What is XL-Ired and why is it used in random mutagenesus?

Answer 617

It is a mutated version of E.coli which has multiple deficient repair mechanisms meaning it allows more error to be introduced to the DNA.

Question 618

PCR fragments transformed into yeast can be targeted efficiently to specific sites through _________ ________ by using primers with appropriate _______ ________ at their _____ end.

Answer 618

Homologous recombination, homologous sequences, 5’.

Question 619

Homologous recombination in yeast involves cassettes. What is meant by the term cassettes?

Answer 619

The gene being introduced into the genome.

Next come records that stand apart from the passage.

/-- A write of `n` bytes that its offset or length does not allow: whole units of 256 bytes but for the last, inside the image (R518). -/
def Chip.stageBad (c : Chip) (image offset n : Nat) : Bool :=
  let x := c.slot (fwInst image (c.stageSlot image))
  offset % 256 != 0 || (c.stageLive image && (decide (x.len < offset + n) ||
    (if offset + n = x.len then decide (16376 < n) else decide (n < 256) || decide (16128 < n) || n % 256 != 0)))

/-- `FW_STAGE_WRITE`. -/
def Chip.fwStageWrite (c : Chip) (h : Hdr) (image offset : Nat) (data : List Nat) : Chip :=
  c.command h (fwSpec 0x0F11 fwWho 3 (fun n => decide (9 ≤ n))) (fun _ c =>
    let s := c.stageSlot image
    let x := c.slot (fwInst image s)
    let n := data.length
    checks c [(decide (2 < image), stBadParam), (c.stageBad image offset n || h.prsv != 0, stBadParam),
      (!c.stageLive image || written x.ranges offset n, stBadState)]
    (fun _ => { chip := c.setSlot (fwInst image s) { x with content := putRange x.content offset data, ranges := x.ranges ++ [(offset, n)] } }))

/-- Every byte of an image has been written. -/
def Slot.complete (x : Slot) : Bool := x.ranges.foldl (fun n r => n + r.2) (0 : Nat) == x.len

/-- `FW_STAGE_CLOSE`: the slot is judged; `sigOk` and `hashOk` are what its signature and body hash give (assumption 3). -/
def Chip.fwStageClose (c : Chip) (h : Hdr) (image : Nat) (sigOk hashOk : Bool) : Chip :=
  c.command h (fwSpec 0x0F12 fwWho 2 (fun n => n == 4)) (fun x c =>
    let s := c.stageSlot image
    let k := fwInst image s
    let sl := c.slot k
    checks c [(decide (2 < image), stBadParam), (h.prsv != 0, stBadParam),
      (c.getF FW_STATUS 0 FW_STATUS.STAGING != image || !sl.staging || !sl.erased, stBadState)]
    (fun _ => c.accept x (fun c hk =>
      let done := sl.complete
      let new : Slot := { sl with staging := false, sigOk := done && sigOk, hashOk := done && hashOk, handle := none }
      let c := (c.setSlot k new).upd FW_STATUS 0 [(FW_STATUS.STAGING, 0xFF)]
      let c := c.showSlot image s
      let st := c.slotJudge image new
      let reason := if !done then 1
        else if st = 3 then (if new.magic = 0x5A43494D ∧ new.hdrVer = 1 ∧ new.image ≠ image then 6 else 2)
        else if st = 4 then 3 else if st = 5 then 4 else if st = 6 then 5 else 0
      let others := (List.range 3).filter (fun i => i != image && (c.runSlot i).isSome)
      let picks : Picks := (if reason = 0 then [(image, new)] else []) ++ others.map (fun i => (i, c.slot (fwInst i ((c.runSlot i).getD 0))))
      let out := outcomeOf picks (c.policyHolds picks)
      let c := c.finish (some hk) stOk (u8 reason ++ rsvBytes 1 ++ u8 out ++ rsvBytes 1 ++ u32 new.buildId ++ u16 new.secVer ++ u16 new.epoch)
      c.raise 0x0F05 1 image (u8 reason ++ u8 s ++ rsvBytes 2 ++ u32 new.buildId) (audOps (scDiag ||| scFwStage)))))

This is often a gene for antibiotic resistance.

Question 620

_______sequences are amplified using PCR with primers with a 3’ end complementary to the _____ and a 5’ end complementary to the ______ ______.

Answer 620

Cassette, cassette, target gene.

Question 621

What type of PCR os the gene KANMX4 often involved in?

Answer 621

Homologous recombination PCR- it is a antibiotic resistance gene.

Question 622

How much synteny is there between mice and humans?

Answer 622

90%.

Question 623

What percentage of homologous genes are there between mice and humans?

Answer 623

At least 99%.

Question 624

What type of integration creates transgenic mice?

Answer 624

Non homologous integration.

Question 625

In the production of transgenic mice where is the DNA microinjected into?

Answer 625

The pronucleus.

Question 626

What two things are often expressed in transgenic mice?

Answer 626

Foreign genes and the overexpression of mice genes.

Question 627

What do knock out mice lack?

Answer 627

The ability to produce a specific gene product.

Question 628

What process happens in the mouse embryonic stem cell to disrupt the gene in knock out mice?

Answer 628

Homologous recombination.

Question 629

When the cells with disrupted genes are implanted into a normal blastocyst what is produced?

Answer 629

Chimeric mice.

Question 630

What dominant phenotypic marker is often used in the production of knock out mice?

Answer 630

White fur colour.

Question 631

What type of mouse is created when a wild type is crossed with a chimeric mouse?

Answer 631

A mouse heterozygous to the mutation which is also white in colour.

Question 632

What needs to be crossed to created a white mouse homozygous to the genetic disorder?

Answer 632

Two heterozygous white mice.

Question 633

What two things can not be studied through the use of knock out mice?

Answer 633

Essential genes and systemically expressed genes.

Question 634

How are essential genes and systemically expressed genes studied in mice?

Answer 634

A gene is flanked with loxP sites.

Question 635

What can Cre recombinase recognise?

Answer 635

LoxP sites.

Question 636

What do recombinases do?

Answer 636

Promote recombination between homologous sequences.

Question 637

Once cre recombinase has caused recombination of loxp sites what happens?

Answer 637

The gene is excised.

Question 638

Mice strains are generated that express cre recombinase from promoters of genes that are only expressed in _ _____ ______ ______ or after ______ ________.

Answer 638

A tissue specific manner, after drug treatment.

Question 639

What are floxed mice crossed with to isolate strains that only produce cre recombinase in a tissue specific or drug responsive manner?

Answer 639

Transgenic mice.

Question 640

What is synaptic plasticity?

Answer 640

The ability to generate new neuronal circuits in response to stimuli.

Question 641

What is the NMDA receptor also known as?

Answer 641

The N-methyl-D-aspartate receptor.

Question 642

What type of receptor is the NMDA receptor?

Answer 642

Glutamate.

Question 643

What ligands can the NMDA receptor respond too?

Answer 643

Glycine and glutamate.

Question 644

Where does gene inactivation occur which prevents the NMDA receptor from learning?

Answer 644

Hippocampus.

Question 645

What happens when NMDA is over expressed?

Answer 645

The mice are more intelligent.

Question 646

What happens when NMDA is not expressed through the formation of knock out mice?

Answer 646

The mice have a decreased learning ability.